● **Your instructions**
Using the listing below, retype exactly the lines starting at the one with "def fits (w" and ending at the one with "c.toNat v.toNat b.toNat", and include both.

● **Data for review**
-- ==== Sys2Proof/WellFormed.lean ====
section
/-! DEFINITION. Which assembler statements are well formed: every operand fits its field (R62, R69). A decoded
`Instr` carries its operands at the fields' own widths, so its statement always passes these checks. -/

namespace Sys2Proof

/-- The natural `n` fits a field of `w` bits. -/
def fits (w n : Nat) : Bool := decide (n < 2 ^ w)

/-- Every operand of the statement fits its field (R69); the widths are those of R63. -/
def Asm.wellFormed : Asm → Bool
  | .setAddr c v b => fits 16 c && fits 16 v && fits 16 b
  | .setMode b e m => fits 1 b && fits 1 e && fits 1 m
  | .term => true
  | .getLine => true
  | .ready => true
  | .wrBorder c => fits 4 c
  | .wrRaster t => fits 9 t
  | .rdRaster => true
  | .wrDen v => fits 1 v
  | .wrVwide v => fits 1 v
  | .wrHwide v => fits 1 v
  | .wrYscroll v => fits 3 v
  | .wrXscroll v => fits 3 v
  | .wrBg i c => fits 2 i && fits 4 c
  | .setModeNamed _ => true
  | .blank => true
  | .unblank => true
  | .initRegs bd t den vw hw ys xs g0 g1 g2 g3 =>
    fits 4 bd && fits 9 t && fits 1 den && fits 1 vw && fits 1 hw && fits 3 ys && fits 3 xs
      && fits 4 g0 && fits 4 g1 && fits 4 g2 && fits 4 g3

/-- The assembler statement of a decoded command: its mnemonic and operands (R69). -/
def Instr.toAsm : Instr → Asm
  | .setAddr c v b => .setAddr c.toNat v.toNat b.toNat
  | .setMode b e m => .setMode b.toNat e.toNat m.toNat
  | .term => .term
  | .getLine => .getLine
  | .ready => .ready
  | .wrBorder c => .wrBorder c.toNat
  | .wrRaster t => .wrRaster t.toNat
  | .rdRaster => .rdRaster
  | .wrDen v => .wrDen v.toNat
  | .wrVwide v => .wrVwide v.toNat
  | .wrHwide v => .wrHwide v.toNat
  | .wrYscroll v => .wrYscroll v.toNat
  | .wrXscroll v => .wrXscroll v.toNat
  | .wrBg i c => .wrBg i.toNat c.toNat

/-- A command is well formed when its statement is. -/
def Instr.wellFormed (i : Instr) : Bool := i.toAsm.wellFormed

end Sys2Proof
end

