-- ==== Sys2Proof/Machine/Sequencer.lean ====
section
/-! DEFINITION. The scanline sequencer, the engine agent's state machine (41_scanline_sequencer.md). -/

namespace Sys2Proof.Machine

/-- `Commit()` (R94). -/
def commit (s : State) : State :=
  match s.raster.scheduledMode with
  | some v => s.setRaster { s.raster with currentMode := v, scheduledMode := none }
  | none => s

/-- The three effects of a bad line, together and in order (R92, R93, R94, R95). -/
def badLineEffects (s : State) : State :=
  let s1 := commit (s.emit (.steal Config.badlinePenalty))
  onBadLine s1.raster.currentMode s.seq.line.toNat s1

/-- `Stop()` at a line boundary (R100). -/
def stop (s : State) : State := (s.setSeq { s.seq with phase := .stopped, participating := false }).emit .stopped

/-- The advance request that ends a line step (R96). -/
def requestAdvance (s : State) : State :=
  (s.emit (.advance Config.cyclesPerLine)).setSeq { s.seq with sub := .advancing }

/-- The state in which the line step renders: the bad-line effects have happened if the line is bad (R90). -/
def beforeRender (snap : Snapshot) (s : State) : State :=
  if isBadLine s.seq.line.toNat snap.yscroll then badLineEffects s else s

/-- The line step after its snapshot (R90, R99). -/
def renderStep (snap : Snapshot) (s : State) : State :=
  let s1 := beforeRender snap s
  match renderLine snap s1.raster.currentMode s1 with
  | .ok s2 => requestAdvance s2
  | .error (addr, s2) => raiseFault .addrRange addr s2

/-- `LineStep` (R90). -/
def lineStep (s : State) : Host.Outcome State Fault Refusal :=
  if s.ctl.stopReq then .next (stop s)
  else
    match snapshot s with
    | some snap => .next (renderStep snap s)
    | none => .fault .unsetSnapshot

/-- `Publish()` (R98): the sink gets a copy of the frame buffer. -/
def publish (s : State) : State := (s.emit (.publish s.fb)).setSeq { s.seq with frame := s.seq.frame + 1 }

/-- The interval of the line is over: the platform's writes whose instant was left open have happened too (R55, log 4). -/
def settleWrites (s : State) : State :=
  s.setEnv { applyWrites s.env s.env.lineWrites with lineWrites := [] }

/-- `AdvanceDone` (R97). -/
def advanceDone (s : State) : State :=
  let s1 := (settleWrites s).setSeq { s.seq with cycle := s.seq.cycle + Config.cyclesPerLine, sub := .lineStart }
  if s1.seq.line.toNat = s1.cfg.geo.totalLines - 1 then
    let s2 := publish s1
    s2.setSeq { s2.seq with line := 0 }
  else s1.setSeq { s1.seq with line := s1.seq.line + 1 }

/-- `StopWaiting` (R101). -/
def stopWaiting (s : State) : State := (s.setSeq { s.seq with phase := .stopped }).emit .stopped

/-- `Start` (R102). -/
def start (s : State) : State := (s.emit .resume).setSeq { s.seq with participating := true, phase := .running }

/-- One turn of the engine: its enabled step, or a wait if none is enabled (R9, R166). `granted` says whether the
arbiter grants a pending advance (R147). -/
def engineStep (granted : Bool) (s : State) : Host.Outcome State Fault Refusal :=
  match s.seq.phase with
  | .waitReady =>
    if s.ctl.stopReq then .next (stopWaiting s)
    else if s.ctl.ready then .next (start s)
    else .next s
  | .running =>
    match s.seq.sub with
    | .lineStart => lineStep s
    | .advancing => if granted then .next (advanceDone s) else .next s
  | .stopped => .next s
  | .faulted => .fault .engineDead

/-- The arbiter's grant: the pending advance completes; with none pending nothing happens (R147, log 3). -/
def grantStep (s : State) : Host.Outcome State Fault Refusal :=
  match s.seq.phase with
  | .waitReady => .next s
  | .running =>
    match s.seq.sub with
    | .lineStart => .next s
    | .advancing => .next (advanceDone s)
  | .stopped => .next s
  | .faulted => .fault .engineDead

/-- The platform writes memory now (R41); reads of a line whose interval this falls in have seen it coming (log 4). -/
def memWriteStep (m : MemWrite) (s : State) : Host.Outcome State Fault Refusal :=
  if s.seq.phase = .faulted then .fault .engineDead else .next (s.setEnv (applyWrite s.env m))

/-- The platform writes memory inside the current line's interval (R55, log 4). -/
def lineWriteStep (m : MemWrite) (s : State) : Host.Outcome State Fault Refusal :=
  if s.seq.phase = .faulted then .fault .engineDead
  else .next (s.setEnv { s.env with lineWrites := s.env.lineWrites ++ [m] })

end Sys2Proof.Machine
end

● **Written reply**
def fits (w n : Nat) : Bool := decide (n < 2 ^ w)

/-- Every operand of the statement fits its field (R69); the widths are those of R63. -/
def Asm.wellFormed : Asm → Bool
  | .setAddr c v b => fits 16 c && fits 16 v && fits 16 b
  | .setMode b e m => fits 1 b && fits 1 e && fits 1 m
  | .term => true
  | .getLine => true
  | .ready => true
  | .wrBorder c => fits 4 c
  | .wrRaster t => fits 9 t
  | .rdRaster => true
  | .wrDen v => fits 1 v
  | .wrVwide v => fits 1 v
  | .wrHwide v => fits 1 v
  | .wrYscroll v => fits 3 v
  | .wrXscroll v => fits 3 v
  | .wrBg i c => fits 2 i && fits 4 c
  | .setModeNamed _ => true
  | .blank => true
  | .unblank => true
  | .initRegs bd t den vw hw ys xs g0 g1 g2 g3 =>
    fits 4 bd && fits 9 t && fits 1 den && fits 1 vw && fits 1 hw && fits 3 ys && fits 3 xs
      && fits 4 g0 && fits 4 g1 && fits 4 g2 && fits 4 g3

/-- The assembler statement of a decoded command: its mnemonic and operands (R69). -/
def Instr.toAsm : Instr → Asm
  | .setAddr c v b => .setAddr c.toNat v.toNat b.toNat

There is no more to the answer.